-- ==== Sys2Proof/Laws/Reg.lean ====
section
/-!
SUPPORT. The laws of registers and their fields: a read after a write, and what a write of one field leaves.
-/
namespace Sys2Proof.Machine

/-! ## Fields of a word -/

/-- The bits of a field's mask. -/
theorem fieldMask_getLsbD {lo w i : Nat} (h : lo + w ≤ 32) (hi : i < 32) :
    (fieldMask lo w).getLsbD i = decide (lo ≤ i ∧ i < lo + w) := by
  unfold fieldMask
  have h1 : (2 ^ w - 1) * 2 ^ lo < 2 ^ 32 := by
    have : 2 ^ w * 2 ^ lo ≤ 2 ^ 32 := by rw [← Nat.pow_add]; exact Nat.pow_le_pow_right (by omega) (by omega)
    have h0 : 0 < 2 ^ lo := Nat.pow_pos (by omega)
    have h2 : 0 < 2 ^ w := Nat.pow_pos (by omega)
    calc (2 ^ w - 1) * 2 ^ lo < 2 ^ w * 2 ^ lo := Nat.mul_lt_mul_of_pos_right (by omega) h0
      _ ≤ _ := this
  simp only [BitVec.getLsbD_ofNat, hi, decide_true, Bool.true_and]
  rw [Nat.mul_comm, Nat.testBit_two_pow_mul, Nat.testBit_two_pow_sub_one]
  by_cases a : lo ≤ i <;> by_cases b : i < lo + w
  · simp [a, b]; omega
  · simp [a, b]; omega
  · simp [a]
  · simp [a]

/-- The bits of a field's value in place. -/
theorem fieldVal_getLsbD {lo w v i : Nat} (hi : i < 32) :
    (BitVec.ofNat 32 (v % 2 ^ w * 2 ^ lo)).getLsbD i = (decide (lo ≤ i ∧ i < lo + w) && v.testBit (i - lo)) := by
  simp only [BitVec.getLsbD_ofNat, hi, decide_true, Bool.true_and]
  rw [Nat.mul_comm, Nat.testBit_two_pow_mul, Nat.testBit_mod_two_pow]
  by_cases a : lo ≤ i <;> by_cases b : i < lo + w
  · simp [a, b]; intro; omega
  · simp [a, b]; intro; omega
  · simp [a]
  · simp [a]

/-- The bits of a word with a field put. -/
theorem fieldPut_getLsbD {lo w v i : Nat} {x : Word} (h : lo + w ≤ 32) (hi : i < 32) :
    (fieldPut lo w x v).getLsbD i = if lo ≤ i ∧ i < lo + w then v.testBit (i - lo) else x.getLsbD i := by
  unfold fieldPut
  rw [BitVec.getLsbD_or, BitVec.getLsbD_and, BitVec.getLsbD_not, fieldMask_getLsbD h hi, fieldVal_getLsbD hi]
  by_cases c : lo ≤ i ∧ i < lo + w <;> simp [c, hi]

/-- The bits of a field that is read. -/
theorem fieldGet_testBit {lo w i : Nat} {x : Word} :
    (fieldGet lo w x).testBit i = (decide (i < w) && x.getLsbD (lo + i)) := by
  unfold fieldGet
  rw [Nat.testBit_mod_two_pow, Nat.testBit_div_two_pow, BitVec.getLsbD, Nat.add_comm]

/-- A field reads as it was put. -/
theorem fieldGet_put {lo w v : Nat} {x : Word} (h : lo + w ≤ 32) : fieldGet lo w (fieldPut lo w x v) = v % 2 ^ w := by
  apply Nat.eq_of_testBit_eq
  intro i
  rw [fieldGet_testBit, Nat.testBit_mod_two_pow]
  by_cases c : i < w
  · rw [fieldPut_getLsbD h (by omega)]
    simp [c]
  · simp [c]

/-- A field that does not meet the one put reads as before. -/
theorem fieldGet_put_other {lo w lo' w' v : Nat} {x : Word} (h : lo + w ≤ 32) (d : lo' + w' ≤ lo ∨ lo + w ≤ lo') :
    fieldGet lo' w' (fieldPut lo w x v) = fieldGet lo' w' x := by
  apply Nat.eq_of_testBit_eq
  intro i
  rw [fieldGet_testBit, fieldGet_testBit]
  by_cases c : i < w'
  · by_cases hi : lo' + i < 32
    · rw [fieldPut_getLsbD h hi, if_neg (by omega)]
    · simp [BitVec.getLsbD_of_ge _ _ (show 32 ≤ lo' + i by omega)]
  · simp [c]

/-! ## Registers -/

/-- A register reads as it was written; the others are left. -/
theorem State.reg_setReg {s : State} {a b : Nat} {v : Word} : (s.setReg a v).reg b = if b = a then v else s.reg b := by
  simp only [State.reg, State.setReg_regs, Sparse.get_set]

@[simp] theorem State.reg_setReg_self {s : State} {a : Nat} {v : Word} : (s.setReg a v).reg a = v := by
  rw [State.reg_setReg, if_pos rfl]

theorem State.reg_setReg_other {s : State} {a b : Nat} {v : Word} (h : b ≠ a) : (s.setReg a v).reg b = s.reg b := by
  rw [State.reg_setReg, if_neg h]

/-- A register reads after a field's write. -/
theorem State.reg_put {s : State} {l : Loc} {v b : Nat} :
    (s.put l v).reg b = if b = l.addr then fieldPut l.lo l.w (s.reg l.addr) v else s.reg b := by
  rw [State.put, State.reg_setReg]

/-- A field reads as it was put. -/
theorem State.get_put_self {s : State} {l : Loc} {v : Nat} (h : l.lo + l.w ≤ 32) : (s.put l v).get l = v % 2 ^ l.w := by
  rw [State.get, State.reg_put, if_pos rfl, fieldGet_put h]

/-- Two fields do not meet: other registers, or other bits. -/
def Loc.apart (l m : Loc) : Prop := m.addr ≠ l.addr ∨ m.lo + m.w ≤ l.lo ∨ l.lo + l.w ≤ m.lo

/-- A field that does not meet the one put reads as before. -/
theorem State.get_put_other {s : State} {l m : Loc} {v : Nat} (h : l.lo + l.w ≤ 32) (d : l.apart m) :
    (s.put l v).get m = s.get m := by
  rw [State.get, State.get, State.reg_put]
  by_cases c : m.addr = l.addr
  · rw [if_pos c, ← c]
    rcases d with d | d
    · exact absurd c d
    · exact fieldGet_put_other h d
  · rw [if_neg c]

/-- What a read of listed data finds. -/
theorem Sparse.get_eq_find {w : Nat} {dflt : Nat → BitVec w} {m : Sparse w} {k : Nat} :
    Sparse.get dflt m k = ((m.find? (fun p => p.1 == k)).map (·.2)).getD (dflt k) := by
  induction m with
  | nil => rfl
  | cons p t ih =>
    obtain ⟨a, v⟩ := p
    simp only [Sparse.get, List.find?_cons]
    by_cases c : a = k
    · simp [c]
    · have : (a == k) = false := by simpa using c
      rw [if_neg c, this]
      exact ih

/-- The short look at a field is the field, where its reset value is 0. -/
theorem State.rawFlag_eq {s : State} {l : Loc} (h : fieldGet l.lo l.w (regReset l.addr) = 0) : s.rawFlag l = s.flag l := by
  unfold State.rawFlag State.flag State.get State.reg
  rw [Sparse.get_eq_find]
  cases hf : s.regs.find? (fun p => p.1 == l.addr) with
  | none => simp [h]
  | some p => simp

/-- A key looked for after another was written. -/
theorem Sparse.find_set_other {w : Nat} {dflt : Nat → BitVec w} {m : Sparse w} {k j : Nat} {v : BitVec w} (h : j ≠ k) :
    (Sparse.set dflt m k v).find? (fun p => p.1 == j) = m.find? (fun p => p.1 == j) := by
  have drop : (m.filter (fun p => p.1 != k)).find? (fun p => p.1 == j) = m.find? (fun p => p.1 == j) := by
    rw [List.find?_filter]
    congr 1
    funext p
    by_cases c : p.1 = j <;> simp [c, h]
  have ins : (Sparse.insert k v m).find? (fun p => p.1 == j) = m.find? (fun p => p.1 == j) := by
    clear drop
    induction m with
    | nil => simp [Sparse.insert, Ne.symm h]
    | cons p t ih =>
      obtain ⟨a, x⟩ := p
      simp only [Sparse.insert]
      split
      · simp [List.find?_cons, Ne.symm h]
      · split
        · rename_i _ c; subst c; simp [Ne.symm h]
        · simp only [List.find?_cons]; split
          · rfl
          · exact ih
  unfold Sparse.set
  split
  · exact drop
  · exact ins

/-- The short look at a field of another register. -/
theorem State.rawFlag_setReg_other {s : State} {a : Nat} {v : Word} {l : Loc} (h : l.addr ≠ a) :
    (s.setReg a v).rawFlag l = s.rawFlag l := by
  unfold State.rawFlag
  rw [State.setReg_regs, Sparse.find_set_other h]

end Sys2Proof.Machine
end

Problem requirements = In the listing above, please print only the lines from the first one to the line where "is read. -/" appears, exactly as written, both of those lines included.

Answer to this exercise =
-- ==== Sys2Proof/Laws/Reg.lean ====
section
/-!
SUPPORT. The laws of registers and their fields: a read after a write, and what a write of one field leaves.
-/
namespace Sys2Proof.Machine

/-! ## Fields of a word -/

/-- The bits of a field's mask. -/
theorem fieldMask_getLsbD {lo w i : Nat} (h : lo + w ≤ 32) (hi : i < 32) :
    (fieldMask lo w).getLsbD i = decide (lo ≤ i ∧ i < lo + w) := by
  unfold fieldMask
  have h1 : (2 ^ w - 1) * 2 ^ lo < 2 ^ 32 := by
    have : 2 ^ w * 2 ^ lo ≤ 2 ^ 32 := by rw [← Nat.pow_add]; exact Nat.pow_le_pow_right (by omega) (by omega)
    have h0 : 0 < 2 ^ lo := Nat.pow_pos (by omega)
    have h2 : 0 < 2 ^ w := Nat.pow_pos (by omega)
    calc (2 ^ w - 1) * 2 ^ lo < 2 ^ w * 2 ^ lo := Nat.mul_lt_mul_of_pos_right (by omega) h0
      _ ≤ _ := this
  simp only [BitVec.getLsbD_ofNat, hi, decide_true, Bool.true_and]
  rw [Nat.mul_comm, Nat.testBit_two_pow_mul, Nat.testBit_two_pow_sub_one]
  by_cases a : lo ≤ i <;> by_cases b : i < lo + w
  · simp [a, b]; omega
  · simp [a, b]; omega
  · simp [a]
  · simp [a]

/-- The bits of a field's value in place. -/
theorem fieldVal_getLsbD {lo w v i : Nat} (hi : i < 32) :
    (BitVec.ofNat 32 (v % 2 ^ w * 2 ^ lo)).getLsbD i = (decide (lo ≤ i ∧ i < lo + w) && v.testBit (i - lo)) := by
  simp only [BitVec.getLsbD_ofNat, hi, decide_true, Bool.true_and]
  rw [Nat.mul_comm, Nat.testBit_two_pow_mul, Nat.testBit_mod_two_pow]
  by_cases a : lo ≤ i <;> by_cases b : i < lo + w
  · simp [a, b]; intro; omega
  · simp [a, b]; intro; omega
  · simp [a]
  · simp [a]

/-- The bits of a word with a field put. -/
theorem fieldPut_getLsbD {lo w v i : Nat} {x : Word} (h : lo + w ≤ 32) (hi : i < 32) :
    (fieldPut lo w x v).getLsbD i = if lo ≤ i ∧ i < lo + w then v.testBit (i - lo) else x.getLsbD i := by
  unfold fieldPut
  rw [BitVec.getLsbD_or, BitVec.getLsbD_and, BitVec.getLsbD_not, fieldMask_getLsbD h hi, fieldVal_getLsbD hi]
  by_cases c : lo ≤ i ∧ i < lo + w <;> simp [c, hi]

/-- The bits of a field that is read. -/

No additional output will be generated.